Things are not so easy when filming species that have exploded leks or independent ones. If the cameraman is wise and has the chance, he will inspect other display grounds in the neighbourhood and choose the one that seems to him to be the best kept by the smartest-looking male. If he picks the wrong one, he will be almost as disappointed as the male bird himself.
Male birds spend most of their year close by the site where they display. A female, however, once she has mated, has to leave for she has to lay her eggs and rear her chicks. And since her momentary partner is still strutting his stuff on his display ground, she has to do all that entirely by herself.
It follows, therefore, that such polygamous systems can only develop in places where there is plenty of food easily available. And that is indeed the case in the New Guinea forests. All birds of paradise feed on fruit. Most supplement that with insects, but fruit of some sort is the most important element and that is available throughout the year.

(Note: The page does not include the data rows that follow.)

-- ==== Sys2Proof/Certificates/Slice0/Obligations.lean ====
section
/-! DEFINITION. The statements about the module. A clause is headed by its name, that of a command or of one of its forms; `Gives c s P`: command c at
state s completes in a next state with P; `Same F s t`: the states agree outside the footprint F. -/

open Sys2Proof Sys2Proof.Machine

/-- The module after reset meets the invariant. After 00_scope.md: Notation. -/
def Obligations.ResetInv : Prop :=
  State.reset.Inv

/-- A step keeps the invariant. After 00_scope.md: Notation. -/
def Obligations.StepKeepsInv : Prop :=
  ∀ s t : State, s.Inv → step s = .next t → t.Inv

/-- A command changes only its own pieces of the state. After 00_scope.md: Notation; 01_architecture.md: Violations and faults. -/
def Obligations.TouchesOnly : Prop :=
  ∀ (s : State) (c : Instr), s.Inv → Framed (.whole c.touches) c s

/-- A step runs the command in front. After 00_scope.md: Notation. -/
def Obligations.StepRunsFront : Prop :=
  ∀ (s : State) (c : Instr) (r : List Instr), s.pending = c :: r → step s = exec c { s with pending := r }

/-- Every command answers a next state. After 00_scope.md: Notation. -/
def Obligations.NeverStops : Prop :=
  ∀ (c : Instr) (s : State), ∃ t, exec c s = .next t

/-- A step on an empty queue lets a core cycle pass. After 01_architecture.md: Islands and the global tick; 11_time.md: Sideband time
pins; 11_time.md: States, step and rate; 18_counters_recorder.md: Counter sets. -/
def Obligations.StepIdle : Prop :=
  ∀ s : State, s.Inv → s.pending = [] → s.sys.bring = none →
    ∃ t, step s = .next t ∧ t.clk = { s.clk with cyc := s.clk.cyc + 1 } ∧ t.pending = [] ∧
      (s.time.ppsUp = none → (s.timeState ≠ stRecovery ∨ s.flag R.timeStat F.timeStat_TIME_QUAL = false) → (∀ d, (s.dspsAt d).job = none) →
        Same (.any [pmcAllFoot, .whole [.clk]]) s t) ∧
      (∀ k, s.time.ppsUp = some k → k + 25000 ≤ t.tick → t.time.ppsUp = none ∧ Emit.pin 0 false ∈ t.emitted) ∧
      (s.timeState = stRecovery → s.flag R.timeStat F.timeStat_TIME_QUAL = true → t.timeState = stAcquire)

/-- Registers at reset. After 00_scope.md: Notation; 11_time.md: Time unit registers; 12_last_schedule.md: Power split; 13_host_link.md:
Host register page; 14_slices_joreg.md: Faults, resets and violations; 15_fabric.md: Fabric registers. -/
def Obligations.ResetValues : Prop :=
  State.reset.fld R.timeCfg F.timeCfg_DOMAIN = 0x18 ∧
  State.reset.fld R.timeStat F.timeStat_CLASS = 0xF8 ∧
  State.reset.fld R.timeHold F.timeHold_HOLD_FREQ = 14400 ∧
  State.reset.fld R.timeBound F.timeBound_LOCK_N = 0x10 ∧
  State.reset.fld R.timeFreq F.timeFreq_QL_RX = 0xF ∧
  State.reset.fld R.fabCfg F.fabCfg_NODE = 0xFFFF ∧
  State.reset.fld R.fabCfg F.fabCfg_UDP_PORT = 0xB7A0 ∧
  State.reset.fld R.fabTmr F.fabTmr_TMO = 0x03E8 ∧
  State.reset.fld R.fabCred F.fabCred_INIT_CREDIT = 0x10 ∧
  State.reset.fld R.lastPwr F.lastPwr_CAP_W = 1200 ∧
  State.reset.fld R.hostAttn4 F.hostAttn4_NOT_READY = 1 ∧
  State.reset.fld R.gwIdent F.gwIdent_PART = 0x7460 ∧
  State.reset.fld R.gwLock F.gwLock_FAB = 0 ∧
  State.reset.fld R.gwLock F.gwLock_TIME = 0 ∧
  (∀ c, c < 64 → State.reset.fld (R.coreSeqCfg c) F.coreSeqCfg_SYNC_TMO = 100) ∧
  (∀ c, c < 32 → State.reset.fld (R.codeCellCfg c) F.codeCellCfg_IT_MAX = 8) ∧
  (∀ c, c < 32 → State.reset.fld (R.raCellCfg c 1) F.raCellCfg_NPRE = 64) ∧
  (∀ c, c < 8 → State.reset.fld (R.repHoundCfg c) F.repHoundCfg_PEER_NODE = 0xFFFF) ∧
  (∀ c, c < 5 → State.reset.fld (R.healthCfg c) F.healthCfg_FAIL_THR = 1000) ∧
  (∀ c, c < 258 → State.reset.fld (R.sliceViol c) F.sliceViol_COUNT = 0)

/-- A failed module stays failed until a reset. After 20_startup.md: The start-up sequence. -/
def Obligations.FailedStays : Prop :=
  ∀ (s : State) (c : Instr) (t : State), s.Inv → s.failed = true → exec c s = .next t → t.failed = true ∨
    match c with
    | .moduleReset _ | .warmReset _ _ | .undervoltage _ | .overvoltage _ | .railEvent .management | .thermalTrip | .runWatchdog | .uhlileMismatch
    | .perstN _ | .hotReset => True
    | _ => False

/-- A failed module answers BAD_STATE. After 20_startup.md: The start-up sequence; 14_slices_joreg.md: Mailboxes. -/
def Obligations.FailedMailbox : Prop :=
  ∀ (s : State) (c : Instr) (op : Nat), s.Inv → c.mailbox = some (256, op) → s.failed = true → s.mbServed 256 = true →
    (s.mbCmd 256).opcode = op → s.recWait = false → op ∉ [0x0001, 0x0800, 0x0806, 0x0900, 0x0901] →
    Gives c s fun t => Same (pageFoot 256) s t ∧ t.answered 256 stBadState = true ∧ bits (t.rd (mbRepHdr 256 1)).toNat 63 48 = 0x00FF

/-- Commands of the Joreg interface have opcodes of its tables. After 14_slices_joreg.md: Mailboxes; 14_slices_joreg.md: Opcodes. -/
def Obligations.JoregOpcodes : Prop :=
  ∀ (c : Instr) (mb op : Nat), c.mailbox = some (mb, op) → (jOp op).isSome = true

/-- A command is held while the module is not ready. After 20_startup.md: The start-up sequence; 20_startup.md: Boot images and recovery. -/
def Obligations.NotReadyHolds : Prop :=
  ∀ (s : State) (c : Instr) (mb op : Nat), c.mailbox = some (mb, op) → s.notReady = true → s.failed = false → s.recWait = false →
    Gives c s fun t => t = s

The system also has a consequence for the male – a consequence that ultimately transfigures him. If a young male appears who is marginally better endowed than his fellows – with the colour or size of plumes that the local females prefer – then the genes that gave him that characteristic will quickly spread through the local population. And this will take place more swiftly than if the gene responsible becomes submerged in the next generation among those of other breeding males in the neighbourhood. If the females maintain their preference for this quality, year after year, then these decorations will become even more exaggerated, generation after generation, as the local champion maintains his exclusive access to the females and denies any competing males a place in the local gene pool.
Evolutionists call this snow-balling effect ‘runaway sexual selection’ – and it is this that has led to male birds of paradise acquiring such outsized and bizarre plumes.